Prompt:
Write out, exactly as they stand, the line containing "if s.promptNext < 32768 ∨" and all subsequent lines up to and including the final line of the records.

Material for the task:

-- ==== Sys2Proof/Machine/AlmStore.lean ====
section
/-! DEFINITION. The almanac in memory, its copies in NVM and the prompt log (16.1 to 16.3). -/

namespace Sys2Proof.Machine

namespace State

/-- Bytes of NVM; an erased byte reads 0xFF (log entry 2). -/
def nvmBytes (s : State) (a n : Nat) : List Byte := (List.range n).map fun j => SMap.get 0xFF s.nvm (a + j)

/-- Program bytes of NVM. -/
def nvmWrite (s : State) (a : Nat) (d : List Byte) : State :=
  { s with nvm := SMap.keep (fun k => k < a) s.nvm ++
      ((d.zipIdx a).filter fun p => p.1 != 0xFF#8).map (fun p => (p.2, p.1)) ++
      SMap.keep (fun k => a + d.length ≤ k) s.nvm }

/-- Erase a range of NVM. -/
def nvmErase (s : State) (a n : Nat) : State := { s with nvm := SMap.keep (fun k => k < a || a + n ≤ k) s.nvm }

/-- A field of the in-memory almanac at an offset of Table 16-2. -/
def alm (s : State) (off n : Nat) : Nat := leNat (readMem s.almMem off n)

/-- Write a field of the in-memory almanac. -/
def setAlm (s : State) (off n v : Nat) : State := { s with almMem := writeMem s.almMem off (leBytes n v) }

/-- Add to a counter of the almanac: 2 and 4 bytes stop at their largest value, 8 bytes wrap (R442). -/
def addAlm (s : State) (off n v : Nat) : State :=
  let t := s.alm off n + v
  s.setAlm off n (if n = 8 then t else min t (256 ^ n - 1))

end State

/-- Start of copy A or B (Table 16-1). -/
def almCopyBase (c : Nat) : Nat := if c = 0 then 0x760_0000 else 0x780_0000

/-- A copy as it is programmed (R441, Table 16-2): the body of the in-memory almanac under its header. -/
def almImage (s : State) (seq : Nat) (clean : Bool) : List Byte :=
  let body := readMem s.almMem 64 17072
  let flags := bitOf clean + 2 * s.pfld .PD_SPRINT_LIFE_EXHAUSTED + 4 * bitOf s.calOver
  leBytes 4 0x414C_4D31 ++ leBytes 2 1 ++ leBytes 2 flags ++ leBytes 8 seq ++ leBytes 4 17072 ++ List.replicate 12 0 ++
    sha256 body ++ body

/-- A copy is valid when MAGIC, VER and DIGEST hold (R441). -/
def almValid (s : State) (c : Nat) : Bool :=
  let h := s.nvmBytes (almCopyBase c) 64
  (leAt h 0 4 == 0x414C_4D31) && (leAt h 4 2 == 1) && (slice h 32 32 == sha256 (s.nvmBytes (almCopyBase c + 64) (leAt h 16 4)))

/-- Start a write of the almanac into the copy that does not hold the newest valid one (R441, R443); while another is
in progress it waits. -/
def almWrite (s : State) (clean : Bool) : State :=
  match s.almBusy with
  | some _ => { s with almDue := s.almDue ++ [clean] }
  | none =>
    let c := if s.almNewest = 0 then 1 else 0
    let s := s.nvmErase (almCopyBase c) 0x20_0000
    let s := s.nvmWrite (almCopyBase c) (almImage s (s.pfld .ALM_STAT_SEQ + 1) clean)
    { s with almBusy := some c }

/-- The first free place of the prompt log. -/
def promptBase : Nat := 0x7A0_0000

/-- Write a record to the prompt log (R444); a full log is erased after an almanac write. The record's SEQ is that of
the almanac write that will cover it (log entry 9). -/
def promptWrite (s : State) (type : Nat) (payload : List Byte) : State :=
  let seq := s.pfld .ALM_STAT_SEQ + 1 + (if s.almBusy.isSome then 1 else 0)
  let body := leBytes 4 type ++ leBytes 8 seq ++ slice payload 0 44
  let s := if s.promptNext < 32768 then
      { (s.nvmWrite (promptBase + 64 * s.promptNext) (body ++ leBytes 8 (crc64 body))) with promptNext := s.promptNext + 1 }
    else s
  if s.promptNext < 32768 ∨ s.promptFull then s else { almWrite s false with promptFull := true }

/-- A ring entry (R446), and its prompt record while fewer than 100 were written this second (R444). -/
def ringAdd (s : State) (r : List Byte) : State :=
  let n := s.alm 8940 4
  let s := { s with almMem := writeMem s.almMem (8944 + 32 * (n % 256)) (slice r 0 32) }
  let s := s.setAlm 8940 4 (n + 1)
  if s.promptSec < 100 then { promptWrite s 3 r with promptSec := s.promptSec + 1 } else s

end Sys2Proof.Machine
end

Solution to this task:
  if s.promptNext < 32768 ∨ s.promptFull then s else { almWrite s false with promptFull := true }

/-- A ring entry (R446), and its prompt record while fewer than 100 were written this second (R444). -/
def ringAdd (s : State) (r : List Byte) : State :=
  let n := s.alm 8940 4
  let s := { s with almMem := writeMem s.almMem (8944 + 32 * (n % 256)) (slice r 0 32) }
  let s := s.setAlm 8940 4 (n + 1)
  if s.promptSec < 100 then { promptWrite s 3 r with promptSec := s.promptSec + 1 } else s

end Sys2Proof.Machine
end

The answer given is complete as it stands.